AIM OF THE TASK. Pick out each line of the records in which the word "setBaud" appears.

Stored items
-- ==== Sys2Proof/Laws/State.lean ====
section
/-!
SUPPORT. One lemma per field for every update of a state or a response record, so that no later proof
unfolds a record update.
-/

namespace Sys2Proof.Machine

/-! ### Answering a transaction -/

section answered
variable (s : State) (tx : Transaction) (rest : List Transaction) (r : Response)

@[simp] theorem State.answered_portIndex : (s.answered tx rest r).portIndex = s.portIndex := rfl
@[simp] theorem State.answered_maxPacket : (s.answered tx rest r).maxPacket = s.maxPacket := rfl
@[simp] theorem State.answered_presented : (s.answered tx rest r).presented = rest := rfl
@[simp] theorem State.answered_completed :
    (s.answered tx rest r).completed = s.completed ++ [⟨tx, r⟩] := rfl

@[simp] theorem State.answered_lastResponse : (s.answered tx rest r).lastResponse = r := by
  simp [State.lastResponse]

end answered

/-! ### Presenting and resetting -/

section inputs
variable (s : State) (tx : Transaction)

@[simp] theorem State.present_portIndex : (s.present tx).portIndex = s.portIndex := rfl
@[simp] theorem State.present_maxPacket : (s.present tx).maxPacket = s.maxPacket := rfl
@[simp] theorem State.present_presented : (s.present tx).presented = s.presented ++ [tx] := rfl
@[simp] theorem State.present_completed : (s.present tx).completed = s.completed := rfl

@[simp] theorem State.blockReset_portIndex : s.blockReset.portIndex = s.portIndex := rfl
@[simp] theorem State.blockReset_maxPacket : s.blockReset.maxPacket = s.maxPacket := rfl
@[simp] theorem State.blockReset_presented : s.blockReset.presented = [] := rfl
@[simp] theorem State.blockReset_completed : s.blockReset.completed = [] := rfl

@[simp] theorem State.reset_portIndex : State.reset.portIndex = Config.portIndex := rfl
@[simp] theorem State.reset_maxPacket : State.reset.maxPacket = Config.maxPacket := rfl
@[simp] theorem State.reset_presented : State.reset.presented = [] := rfl
@[simp] theorem State.reset_completed : State.reset.completed = [] := rfl

theorem State.withWord_portIndex (c : Word) : (s.withWord c).portIndex = s.portIndex := by
  unfold State.withWord; split <;> rfl

theorem State.withWord_maxPacket (c : Word) : (s.withWord c).maxPacket = s.maxPacket := by
  unfold State.withWord; split <;> rfl

theorem State.withWord_completed (c : Word) : (s.withWord c).completed = s.completed := by
  unfold State.withWord; split <;> rfl

/-- The word stands where the next step reads it. -/
theorem State.withWord_presentedWord (c : Word) : (s.withWord c).presentedWord = some c := by
  unfold State.withWord; split <;> rfl

end inputs

/-! ### Building a response -/

section response
variable (st : Status) (r : Response) (q : ControlRequest) (v i : Half) (a : Word) (bs : List Byte)

@[simp] theorem Response.ofStatus_status : (Response.ofStatus st).status = some st.code := rfl
@[simp] theorem Response.ofStatus_lineValue : (Response.ofStatus st).lineValue = none := rfl
@[simp] theorem Response.ofStatus_divValue : (Response.ofStatus st).divValue = none := rfl
@[simp] theorem Response.ofStatus_divIndex : (Response.ofStatus st).divIndex = none := rfl
@[simp] theorem Response.ofStatus_achieved : (Response.ofStatus st).achieved = none := rfl
@[simp] theorem Response.ofStatus_reqs : (Response.ofStatus st).reqs = [] := rfl
@[simp] theorem Response.ofStatus_payload : (Response.ofStatus st).payload = none := rfl
@[simp] theorem Response.ofStatus_payloadLen : (Response.ofStatus st).payloadLen = none := rfl

@[simp] theorem Response.emit_status : (r.emit q).status = r.status := rfl
@[simp] theorem Response.emit_lineValue : (r.emit q).lineValue = r.lineValue := rfl
@[simp] theorem Response.emit_divValue : (r.emit q).divValue = r.divValue := rfl
@[simp] theorem Response.emit_divIndex : (r.emit q).divIndex = r.divIndex := rfl
@[simp] theorem Response.emit_achieved : (r.emit q).achieved = r.achieved := rfl
@[simp] theorem Response.emit_reqs : (r.emit q).reqs = r.reqs ++ [q] := rfl
@[simp] theorem Response.emit_payload : (r.emit q).payload = r.payload := rfl
@[simp] theorem Response.emit_payloadLen : (r.emit q).payloadLen = r.payloadLen := rfl

@[simp] theorem Response.setLineValue_status : (r.setLineValue v).status = r.status := rfl
@[simp] theorem Response.setLineValue_lineValue : (r.setLineValue v).lineValue = some v := rfl
@[simp] theorem Response.setLineValue_divValue : (r.setLineValue v).divValue = r.divValue := rfl
@[simp] theorem Response.setLineValue_divIndex : (r.setLineValue v).divIndex = r.divIndex := rfl
@[simp] theorem Response.setLineValue_achieved : (r.setLineValue v).achieved = r.achieved := rfl
@[simp] theorem Response.setLineValue_reqs : (r.setLineValue v).reqs = r.reqs := rfl
@[simp] theorem Response.setLineValue_payload : (r.setLineValue v).payload = r.payload := rfl
@[simp] theorem Response.setLineValue_payloadLen : (r.setLineValue v).payloadLen = r.payloadLen := rfl

@[simp] theorem Response.setBaud_status : (r.setBaud v i a).status = r.status := rfl
@[simp] theorem Response.setBaud_lineValue : (r.setBaud v i a).lineValue = r.lineValue := rfl
@[simp] theorem Response.setBaud_divValue : (r.setBaud v i a).divValue = some v := rfl
@[simp] theorem Response.setBaud_divIndex : (r.setBaud v i a).divIndex = some i := rfl
@[simp] theorem Response.setBaud_achieved : (r.setBaud v i a).achieved = some a := rfl
@[simp] theorem Response.setBaud_reqs : (r.setBaud v i a).reqs = r.reqs := rfl
@[simp] theorem Response.setBaud_payload : (r.setBaud v i a).payload = r.payload := rfl
@[simp] theorem Response.setBaud_payloadLen : (r.setBaud v i a).payloadLen = r.payloadLen := rfl

@[simp] theorem Response.setPayload_status : (r.setPayload bs v).status = r.status := rfl
@[simp] theorem Response.setPayload_lineValue : (r.setPayload bs v).lineValue = r.lineValue := rfl
@[simp] theorem Response.setPayload_divValue : (r.setPayload bs v).divValue = r.divValue := rfl
@[simp] theorem Response.setPayload_divIndex : (r.setPayload bs v).divIndex = r.divIndex := rfl
@[simp] theorem Response.setPayload_achieved : (r.setPayload bs v).achieved = r.achieved := rfl
@[simp] theorem Response.setPayload_reqs : (r.setPayload bs v).reqs = r.reqs := rfl
@[simp] theorem Response.setPayload_payload : (r.setPayload bs v).payload = some bs := rfl
@[simp] theorem Response.setPayload_payloadLen : (r.setPayload bs v).payloadLen = some v := rfl

end response

end Sys2Proof.Machine
end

EXERCISE ANSWER.
@[simp] theorem Response.setBaud_status : (r.setBaud v i a).status = r.status := rfl
@[simp] theorem Response.setBaud_lineValue : (r.setBaud v i a).lineValue = r.lineValue := rfl
@[simp] theorem Response.setBaud_divValue : (r.setBaud v i a).divValue = some v := rfl
@[simp] theorem Response.setBaud_divIndex : (r.setBaud v i a).divIndex = some i := rfl
@[simp] theorem Response.setBaud_achieved : (r.setBaud v i a).achieved = some a := rfl
@[simp] theorem Response.setBaud_reqs : (r.setBaud v i a).reqs = r.reqs := rfl
@[simp] theorem Response.setBaud_payload : (r.setBaud v i a).payload = r.payload := rfl
@[simp] theorem Response.setBaud_payloadLen : (r.setBaud v i a).payloadLen = r.payloadLen := rfl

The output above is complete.